Are your parents from Macedonia, or does that heritage come into the picture from prior generations?
FJØRA: My father is an immigrant from Macedonia, having immigrated to Canada in his early thirties. My mother is seven generations Canadian, or as I like to say, extremely white. I think there’s some German background on my mom’s side, too. There is definitely Scottish heritage from my mom too, as one of my sister’s middle names is the Scottish clan we belonged to, way back in the day. The MacDonald clan! No wonder we love McDonald’s so much!
Beyond your father being a musical professor, what do you recall about how music was used and regarded in your family’s household growing up?

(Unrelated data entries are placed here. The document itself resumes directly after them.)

theorem witness_HostReadsChangeNothing :
    ((restedWith runningCk [.readRec 7]).busy = false ∧ (restedWith runningCk [.readRec 7]).inbox = .readRec 7 :: [] ∧
      bitOf (restedWith runningCk [.readRec 7]).recWritten 7 = true ∧ bitOf State.reset.recWritten 0 = false) ∧
    ((restedWith runningCk [.readRdata]).busy = false ∧ (restedWith runningCk [.readRdata]).inbox = .readRdata :: [] ∧
      (restedWith runningCk [.readRdata]).rdataWritten = false ∧
      ({ rested runningCk with rdataWritten := true } : State).rdataWritten = true) ∧
    (running 0b001 100 []).busy = true ∧ ∃ t, step { running 0b001 100 [] with inbox := .idle :: [] } = .next t :=
  ⟨⟨rfl, rfl, by decide, by decide⟩, ⟨rfl, rfl, rfl, rfl⟩, rfl, step_running_idle⟩

theorem witness_ResetFromAnyState : (running 0b001 100 [.rst]).inbox = .rst :: [] ∧ (running 0b001 100 [.rst]).busy = true := by
  decide

theorem witness_InitConfiguresPinsAndSendsTwoFrames :
    State.reset.busy = false ∧ State.reset.pinOut.ce = false ∧ State.reset.pinOut.sclk = false := by decide

/-- The hypotheses of the statements about a state at rest, and of those that only ask the block to be idle. -/
theorem witness_atRest : (rested runningCk).busy = false ∧ atRest (rested runningCk) = true := by decide

theorem witness_WrregSendsAddressAndData : (rested runningCk).busy = false ∧ atRest (rested runningCk) = true := witness_atRest

theorem witness_SingleReadsAssembleTheAnswer : (rested runningCk).busy = false ∧ atRest (rested runningCk) = true :=
  witness_atRest

theorem witness_BwriteSendsTheRecord : (rested runningCk).busy = false ∧ atRest (rested runningCk) = true := witness_atRest

theorem witness_BreadFillsTheRecord : (rested runningCk).busy = false ∧ atRest (rested runningCk) = true := witness_atRest

theorem witness_SampleShiftsTheLevels :
    State.reset.busy = false ∧ ({ State.reset with btnIn := [0b101] } : State).btnIn = 0b101 :: [] := by decide

theorem witness_ReservedCodeDoesNothing :
    (restedWith runningCk [.call 0x70000]).busy = false ∧ (restedWith runningCk [.call 0x70000]).breach = none ∧
    opField 0x70000 = 0b111 ∧ (restedWith runningCk [.call 0x70000]).inbox = .call 0x70000 :: [] := by decide

theorem witness_IgnoredFieldsOnlyReachTheLatches : (rested runningCk).busy = false := rfl

theorem witness_RestStateBetweenOperations : (rested runningCk).busy = false ∧ atRest (rested runningCk) = true :=
  witness_atRest

theorem witness_WriteCommandBytesSendTheirFrame : (rested runningCk).busy = false := rfl

theorem witness_ReadCommandBytesSendTheirFrame : (rested runningCk).busy = false := rfl

theorem witness_ReadFlagIsForced : (rested runningCk).busy = false := rfl

theorem witness_RdregReturnsTheLevelsOnTheLine :
    let s := { rested runningCk with chip := none, ioIn := bitOrder.map (bitOf 0x59) ++ [true] }
    s.busy = false ∧ s.chip = none ∧ s.ioIn = bitOrder.map (bitOf 0x59) ++ [true] := by decide

theorem witness_PressAndReleaseAreTheEdges : (0 < 3) ∧ (2 < 3) := by decide

/-- Left pressed, released, pressed and released again, one SAMPLE after the other, from reset. -/
def pressRun (n : Nat) : State :=
  match n with
  | 0 => { State.reset with btnIn := [0b110, 0b111, 0b110, 0b111] }
  | k + 1 => sampleButtons (accept 0b110 0 0 false (pressRun k))

theorem pressRun_idle (n : Nat) : (pressRun n).busy = false := by cases n <;> rfl

/-- Each clause: two presses, two releases, and a release after reset. -/
theorem witness_PressesAndReleasesAlternate :
    (∀ n, (pressRun n).busy = false ∧ exec (.sample 0 0) (pressRun n) = .next (pressRun (n + 1))) ∧ 0 < 3 ∧
    (1 < 3 ∧ (press (pressRun 1)).getLsbD 0 = true ∧ (press (pressRun 3)).getLsbD 0 = true) ∧
    (2 < 4 ∧ (release (pressRun 2)).getLsbD 0 = true ∧ (release (pressRun 4)).getLsbD 0 = true) ∧
    (pressRun 0).cur = 0b111 ∧ (pressRun 0).prev = 0b111 :=
  ⟨fun n => ⟨pressRun_idle n, by simp [exec, execSample, whenIdle, pressRun_idle, pressRun]⟩, by decide, by decide,
    by decide, by decide, by decide⟩

theorem witness_EveryInstructionCompletes :
    sequencerOk (rested runningCk) = true ∧ sequencerOk (running 0b100 436 []) = true := by decide +kernel

theorem witness_OnlyInitSetsInitedAndTurnsTheLines :
    exec (.reserved 0 0) (rested runningCk) = .next (accept 0b111 0 0 false (rested runningCk)) ∧
    (rested runningCk).inited = true ∧ (rested runningCk).pinDir.ce = true ∧ (rested runningCk).pinDir.sclk = true :=
  ⟨rfl, rfl, rfl, rfl⟩

theorem witness_WhoWritesTheDataRegisters :
    exec (.reserved 0 0) (rested runningCk) = .next (accept 0b111 0 0 false (rested runningCk)) := rfl

theorem witness_StepKeepsSequencerAndRest :
    sequencerOk (running 0b001 100 [.idle]) = true ∧ restOk (running 0b001 100 [.idle]) = true ∧
      ∃ t, step (running 0b001 100 [.idle]) = .next t :=
  ⟨by decide +kernel, by decide +kernel, step_running_idle⟩

theorem witness_StepKeepsTheChip :
    memoryOk (running 0b001 100 [.idle]) = true ∧ chipMasked (running 0b001 100 [.idle]) = true ∧
      ∃ t, step (running 0b001 100 [.idle]) = .next t :=
  ⟨by decide +kernel, by decide +kernel, step_running_idle⟩

theorem quiet_rested (ck : Vector Byte 9) : ChipQuiet (rested ck) (chipOf ck) := ⟨rfl, rfl⟩

/-- Each clause of the statement: the last clock register, RAM burst, clock burst, a byte with bit 7 clear. -/
theorem witness_WrregStoresOneByteInTheChip :
    (rested runningCk).busy = false ∧ atRest (rested runningCk) = true ∧ ChipQuiet (rested runningCk) (chipOf runningCk) ∧
    (cbRead 0x90 = false ∧ cbOne 0x90 = true ∧ cbReg 0x90 ≠ 31) ∧
    (cbRead 0xFC = false ∧ cbOne 0xFC = true ∧ cbReg 0xFC ≠ 31 ∧ cbReg 0xFC = 30) ∧
    (cbRead 0xFE = false ∧ cbOne 0xFE = true ∧ cbReg 0xFE = 31 ∧ cbRam 0xFE = true) ∧
    (cbRead 0xBE = false ∧ cbOne 0xBE = true ∧ cbReg 0xBE = 31 ∧ cbRam 0xBE = false) ∧
    (cbRead 0x7E = false ∧ cbOne 0x7E = false) :=
  ⟨rfl, rfl, quiet_rested _, by decide, by decide, by decide, by decide, by decide⟩

theorem witness_WrregLeavesOtherMemory :
    (rested runningCk).busy = false ∧ atRest (rested runningCk) = true ∧ ChipQuiet (rested runningCk) (chipOf runningCk) ∧
    (chipOf runningCk).ram.wf = true ∧
    (cbRam 0xFC = true ∧ (chipOf runningCk).writeProtected = false ∧ cbOne 0xFC = true ∧ cbRead 0xFC = false) ∧
    cbRam 0x80 = false ∧ (chipOf protectedCk).writeProtected = true ∧ cbOne 0x7C = false ∧ cbRead 0xFD = true :=
  ⟨rfl, rfl, quiet_rested _, rfl, by decide, by decide, by decide, by decide, by decide⟩

theorem witness_SingleReadsReturnTheChipsByte :
    (rested runningCk).busy = false ∧ atRest (rested runningCk) = true ∧ ChipQuiet (rested runningCk) (chipOf runningCk) ∧
    cbOne 0x80 = true ∧ cbOne 0xFF = true ∧ cbOne 0x7F = false :=
  ⟨rfl, rfl, quiet_rested _, by decide, by decide, by decide⟩

theorem witness_BwriteCommitsTheRecordInTheChip :
    (rested runningCk).params = Config.params ∧ (rested runningCk).busy = false ∧ atRest (rested runningCk) = true ∧ ChipQuiet (rested runningCk) (chipOf runningCk) ∧
    (chipOf runningCk).writeProtected = false ∧ ChipQuiet (rested protectedCk) (chipOf protectedCk) ∧
    (chipOf protectedCk).writeProtected = true :=
  ⟨rfl, rfl, rfl, quiet_rested _, by decide, quiet_rested _, by decide⟩

theorem witness_BreadReadsTheChipsClock :
    (rested runningCk).params = Config.params ∧ (rested runningCk).busy = false ∧ atRest (rested runningCk) = true ∧ ChipQuiet (rested runningCk) (chipOf runningCk) :=
  ⟨rfl, rfl, rfl, quiet_rested _⟩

FJØRA: My entire life was music growing up. I mean, I did other things and pastimes that were also very significant to me as a child; reading, swimming, gymnastics, eating Oreo cookies. However, music was a constant. I woke up to music, and fell asleep to music. My father taught my sisters and I piano from the ages of four, and by the time we entered middle school we had all completed the Royal Conservatory of Music levels of piano. I also completed all levels of music history, harmony, counterpoint, and pedagogy by age fourteen. Needless to say, I had a very classically-trained background. But it wasn’t just classical music that I learned, nor listened to around the house. My dad is a jazz musician, so I was exposed to jazz music at a young age. Additionally, my mom, who also achieved her piano levels as a child, listened to “old school” music like the Carpenters, Elton John, and the Beatles around the house. She also really enjoyed playing the great folk Canadian artists, like Stan Rogers on vinyl. Oh, and Michael Bublé. My mom really likes Michael Bublé.
How did growing up in Canada influence your musical tastes? (I’m from Calgary, so I’ve got my own take on this… haha.)
FJØRA: Haha! I didn’t realize you were from Canada, too! Yes!! That’s awesome. I’ve actually never been to Calgary, meaning to though. Well, I suppose growing up in Canada influenced my musical tastes in a few respects, like what I was exposed to on the radio (Canadian radio promoting Canadian artists) as well as the music I would hear at local festivals (the folky, alternative, and sometimes electronic Canadian sound). This is something to consider too, that the T.V. shows I was watching were mostly Canadian, and so the music accompanying these scores were likely sourced from Canadian composers. I was and am a huge fan of Canadian artists like Metric, the Arcade Fire, and Simple Plan – so my childhood was peppered with Canadian musical influences from all of them. I think more than just growing up in Canada, growing up in the greater Toronto area really helped shape the musical tastes I garner now. Toronto is incredibly multicultural, and so my musical palate just grew and expanded in the most positive way as a result. (My food palate, too!)
Was there ever any stress put on you, growing up, to focus on the classical aspect of your musical education?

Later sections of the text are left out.